Photo: Jaromir Chalabala/ Shutterstock

The new US administration wasted no time to upset established orders with moves on trade flows and geostrategic alignments, producing an atmosphere of uncertainty, which has been heightened further by the realisation that Washington regards measures like tariffs as bargaining tools.

This further affects companies’ ability to plan ahead. What appears as a barrier to trade today may be off the table tomorrow, only to pop up again sometime later.

With the visibility of future trade developments at a new low, contract negotiations over capacity and rates have become even more challenging than they looked at the end of 2024.

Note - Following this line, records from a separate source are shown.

-- ==== Sys2Proof/Laws/KeepsJobs.lean ====
section
/-! SUPPORT. What the cards, the Docent bus, entropy and jobs do keeps what `Keeps` says: one lemma per operation. -/

set_option linter.all false

open Host

namespace Sys2Proof.Machine

theorem Card.finish_ok {s0 : State} {c : Card} (h : CardOk s0 c) (result : Nat) : CardOk s0 (c.finish result) := by
  unfold Card.finish
  repeat' first
    | (with_reducible assumption) | (fail_if_no_progress (with_reducible apply CardOk.record)) | split

theorem Card.toDeactivating_ok {s0 : State} {c : Card} (h : CardOk s0 c) (now : Nat) : CardOk s0 (c.toDeactivating now) := by
  unfold Card.toDeactivating
  repeat' first
    | (with_reducible assumption) | (fail_if_no_progress (with_reducible apply CardOk.record)) | split

theorem Card.fail_ok {s0 : State} {c : Card} (h : CardOk s0 c) (result : Nat) (now : Nat) : CardOk s0 (c.fail result now) := by
  unfold Card.fail
  repeat' first
    | (with_reducible assumption) | (with_reducible apply Card.toDeactivating_ok) | (with_reducible apply Card.finish_ok) | (fail_if_no_progress (with_reducible apply CardOk.record)) | split

theorem Card.again_ok {s0 : State} {c : Card} (h : CardOk s0 c) (next : Nat) (now : Nat) : CardOk s0 (c.again next now) := by
  unfold Card.again
  repeat' first
    | (with_reducible assumption) | (with_reducible apply Card.toDeactivating_ok) | (with_reducible apply Card.finish_ok) | (fail_if_no_progress (with_reducible apply CardOk.record)) | split

theorem Card.noAtr_ok {s0 : State} {c : Card} (h : CardOk s0 c) (result : Nat) (now : Nat) : CardOk s0 (c.noAtr result now) := by
  unfold Card.noAtr
  repeat' first
    | (with_reducible assumption) | (with_reducible apply Card.again_ok) | (with_reducible apply Card.fail_ok) | (fail_if_no_progress (with_reducible apply CardOk.record)) | split

theorem Card.ppsFail_ok {s0 : State} {c : Card} (h : CardOk s0 c) (now : Nat) : CardOk s0 (c.ppsFail now) := by
  unfold Card.ppsFail
  repeat' first
    | (with_reducible assumption) | (with_reducible apply Card.again_ok) | (with_reducible apply Card.fail_ok) | (fail_if_no_progress (with_reducible apply CardOk.record)) | split

theorem Card.dataPhase_ok {s0 : State} {c : Card} (h : CardOk s0 c) (one : Bool) : CardOk s0 (c.dataPhase one) := by
  unfold Card.dataPhase
  repeat' first
    | (with_reducible assumption) | (fail_if_no_progress (with_reducible apply CardOk.record)) | split

theorem Card.activated_ok {s0 : State} {c : Card} (h : CardOk s0 c) : CardOk s0 (c.activated) := by
  unfold Card.activated
  repeat' first
    | (with_reducible assumption) | (with_reducible apply Card.finish_ok) | (fail_if_no_progress (with_reducible apply CardOk.record)) | split

theorem State.cardSend_keeps {s0 s : State} (H : Keeps s0 s) (n : Nat) (c : Card) (hc : CardOk s0 c) :
    Keeps s0 (State.cardSend s n c) := by
  unfold State.cardSend
  repeat' first
    | (with_reducible assumption) | (intro) | (with_reducible apply hc) | (with_reducible apply Keeps.emit)
    | (with_reducible apply Keeps.setCardOk) | (fail_if_no_progress (with_reducible apply CardOk.record))
    | (with_reducible apply Keeps.ite2) | (with_reducible apply Keeps.ite)
    | (fail_if_no_progress ((with_reducible apply Keeps.record) <;> first | with_reducible rfl | skip)) | split | (dsimp only)

theorem State.cardPowerUp_keeps {s0 s : State} (H : Keeps s0 s) (n : Nat) (c : Card) (cls : Nat) (hc : CardOk s0 c) :
    Keeps s0 (State.cardPowerUp s n c cls) := by
  unfold State.cardPowerUp
  repeat' first
    | (with_reducible assumption) | (intro) | (with_reducible apply hc) | (with_reducible apply Keeps.emit)
    | (with_reducible apply Keeps.setCardOk) | (fail_if_no_progress (with_reducible apply CardOk.record))
    | (with_reducible apply Keeps.ite2) | (with_reducible apply Keeps.ite)
    | (fail_if_no_progress ((with_reducible apply Keeps.record) <;> first | with_reducible rfl | skip)) | split | (dsimp only)

theorem State.atrDone_keeps {s0 s : State} (H : Keeps s0 s) (n : Nat) (c : Card) (a : Atr) (hc : CardOk s0 c) :
    Keeps s0 (State.atrDone s n c a) := by
  unfold State.atrDone
  repeat' first
    | (with_reducible assumption) | (intro) | (with_reducible apply State.cardSend_keeps) | (with_reducible apply hc)
    | (with_reducible apply Keeps.setCardOk) | (with_reducible apply Card.fail_ok) | (with_reducible apply Card.again_ok)
    | (with_reducible apply Card.activated_ok) | (fail_if_no_progress (with_reducible apply CardOk.record))
    | (with_reducible apply Keeps.ite2) | (with_reducible apply Keeps.ite)
    | (fail_if_no_progress ((with_reducible apply Keeps.record) <;> first | with_reducible rfl | skip)) | split | (dsimp only)

theorem State.atrChar_keeps {s0 s : State} (H : Keeps s0 s) (n : Nat) (c : Card) (b : Byte) (hc : CardOk s0 c) :
    Keeps s0 (State.atrChar s n c b) := by
  unfold State.atrChar
  repeat' first
    | (with_reducible assumption) | (intro) | (with_reducible apply State.atrDone_keeps) | (with_reducible apply hc)
    | (with_reducible apply Keeps.setCardOk) | (with_reducible apply Card.fail_ok) | (with_reducible apply Card.noAtr_ok)
    | (fail_if_no_progress (with_reducible apply CardOk.record)) | (with_reducible apply Keeps.ite2)
    | (with_reducible apply Keeps.ite)
    | (fail_if_no_progress ((with_reducible apply Keeps.record) <;> first | with_reducible rfl | skip)) | split | (dsimp only)

theorem State.procByte_keeps {s0 s : State} (H : Keeps s0 s) (n : Nat) (c : Card) (b : Byte) (hc : CardOk s0 c) :
    Keeps s0 (State.procByte s n c b) := by
  unfold State.procByte
  repeat' first
    | (with_reducible assumption) | (intro) | (with_reducible apply State.cardSend_keeps) | (with_reducible apply hc)
    | (with_reducible apply Keeps.setCardOk) | (with_reducible apply Card.dataPhase_ok) | (with_reducible apply Card.fail_ok)
    | (fail_if_no_progress (with_reducible apply CardOk.record)) | (with_reducible apply Keeps.ite2)
    | (with_reducible apply Keeps.ite)
    | (fail_if_no_progress ((with_reducible apply Keeps.record) <;> first | with_reducible rfl | skip)) | split | (dsimp only)

theorem State.sw2Byte_keeps {s0 s : State} (H : Keeps s0 s) (n : Nat) (c : Card) (b : Byte) (hc : CardOk s0 c) :
    Keeps s0 (State.sw2Byte s n c b) := by
  unfold State.sw2Byte
  repeat' first
    | (with_reducible assumption) | (intro) | (with_reducible apply hc) | (with_reducible apply Keeps.setCardOk)
    | (with_reducible apply Card.finish_ok) | (with_reducible apply Card.toDeactivating_ok)
    | (fail_if_no_progress (with_reducible apply CardOk.record)) | (with_reducible apply Keeps.ite2)
    | (with_reducible apply Keeps.ite)
    | (fail_if_no_progress ((with_reducible apply Keeps.record) <;> first | with_reducible rfl | skip)) | split | (dsimp only)

theorem State.cardChar_keeps {s0 s : State} (H : Keeps s0 s) (n : Nat) (c : Card) (b : Byte) (hc : CardOk s0 c) :
    Keeps s0 (State.cardChar s n c b) := by
  unfold State.cardChar
  repeat' first
    | (with_reducible assumption) | (apply CardOk.setData) | (intro) | (with_reducible apply State.atrChar_keeps)
    | (with_reducible apply State.procByte_keeps) | (with_reducible apply State.sw2Byte_keeps) | (with_reducible apply hc)
    | (with_reducible apply Keeps.setCardOk) | (with_reducible apply Card.fail_ok) | (with_reducible apply Card.ppsFail_ok)
    | (with_reducible apply Card.activated_ok) | (fail_if_no_progress (with_reducible apply CardOk.record))
    | (with_reducible apply Keeps.ite2) | (with_reducible apply Keeps.ite)
    | (fail_if_no_progress ((with_reducible apply Keeps.record) <;> first | with_reducible rfl | skip)) | split | (dsimp only)

theorem State.cardParity_keeps {s0 s : State} (H : Keeps s0 s) (n : Nat) (c : Card) (hc : CardOk s0 c) :
    Keeps s0 (State.cardParity s n c) := by
  unfold State.cardParity
  repeat' first
    | (with_reducible assumption) | (intro) | (with_reducible apply hc) | (with_reducible apply Keeps.emit)
    | (with_reducible apply Keeps.setCardOk) | (with_reducible apply Card.fail_ok)
    | (fail_if_no_progress (with_reducible apply CardOk.record)) | (with_reducible apply Keeps.ite2)
    | (with_reducible apply Keeps.ite)
    | (fail_if_no_progress ((with_reducible apply Keeps.record) <;> first | with_reducible rfl | skip)) | split | (dsimp only)

theorem State.startTpdu_keeps {s0 s : State} (H : Keeps s0 s) (n : Nat) (c : Card) (hc : CardOk s0 c) :
    Keeps s0 (State.startTpdu s n c) := by
  unfold State.startTpdu
  repeat' first
    | (with_reducible assumption) | (intro) | (with_reducible apply State.cardSend_keeps) | (with_reducible apply hc)
    | (fail_if_no_progress (with_reducible apply CardOk.record)) | (with_reducible apply Keeps.ite2)
    | (with_reducible apply Keeps.ite)
    | (fail_if_no_progress ((with_reducible apply Keeps.record) <;> first | with_reducible rfl | skip)) | split | (dsimp only)

theorem State.cardActivate_keeps {s0 s : State} (H : Keeps s0 s) (slot : Nat) :
    Keeps s0 (State.cardActivate s slot) := by
  unfold State.cardActivate
  repeat' first
    | (with_reducible assumption) | (intro) | (with_reducible apply State.cardPowerUp_keeps)
    | (with_reducible apply Keeps.setCardOk) | (with_reducible apply CardOk.card) | (with_reducible apply Card.finish_ok)
    | (fail_if_no_progress (with_reducible apply CardOk.record)) | (with_reducible apply Keeps.ite2)
    | (with_reducible apply Keeps.ite)
    | (fail_if_no_progress ((with_reducible apply Keeps.record) <;> first | with_reducible rfl | skip)) | split | (dsimp only)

Once again both carriers and customers have to navigate between the Scylla and Charybdis of a rate slump causing shippers to default on load commitments and airlines to jettison commitments to take advantage of soaring ad hoc rates.

This dilemma should give a boost to the fortunes of index-linked agreements. Such deals would give shippers and forwarders confidence that their cargo will be moved at times of high competition for space and reassure carriers that booked freight shows up during downturns.

According to industry analysts and freight index platforms, interest in this concept was already rising markedly in the final quarter of last year.

As one analyst put it, carriers “are realising that they can’t have their cake and eat it”. Ian Arroyo, chief strategy officer of Freightos, observed that both shippers and forwarders are looking increasingly at index-linked agreements.

The strong market of 2024 visibly dented the appeal of ad hoc bookings. Xeneta registered a rising preference for airfreight contracts covering periods of one year or even longer.

Of all agreements in place in the fourth quarter, such contracts accounted for 63%, an increase of 16% from a year earlier.

Arroyo noted, however, that a move to index-linked contracts is more complex than it may seem.

He described it as a “complete business model shift”, as it only works if implemented across a company, removing the autonomy of individuals and regional branches to negotiate alternative deals with the same partners.

Chief financial officers may not be delighted either, as this complicates their planning for the year, turning a fixed cost into a dynamic element.

Dynamic pricing isn’t for everything. Airlines typically only cover general freight this way, and interest differs markedly between different industries. Still, it is an interesting option worth a closer look.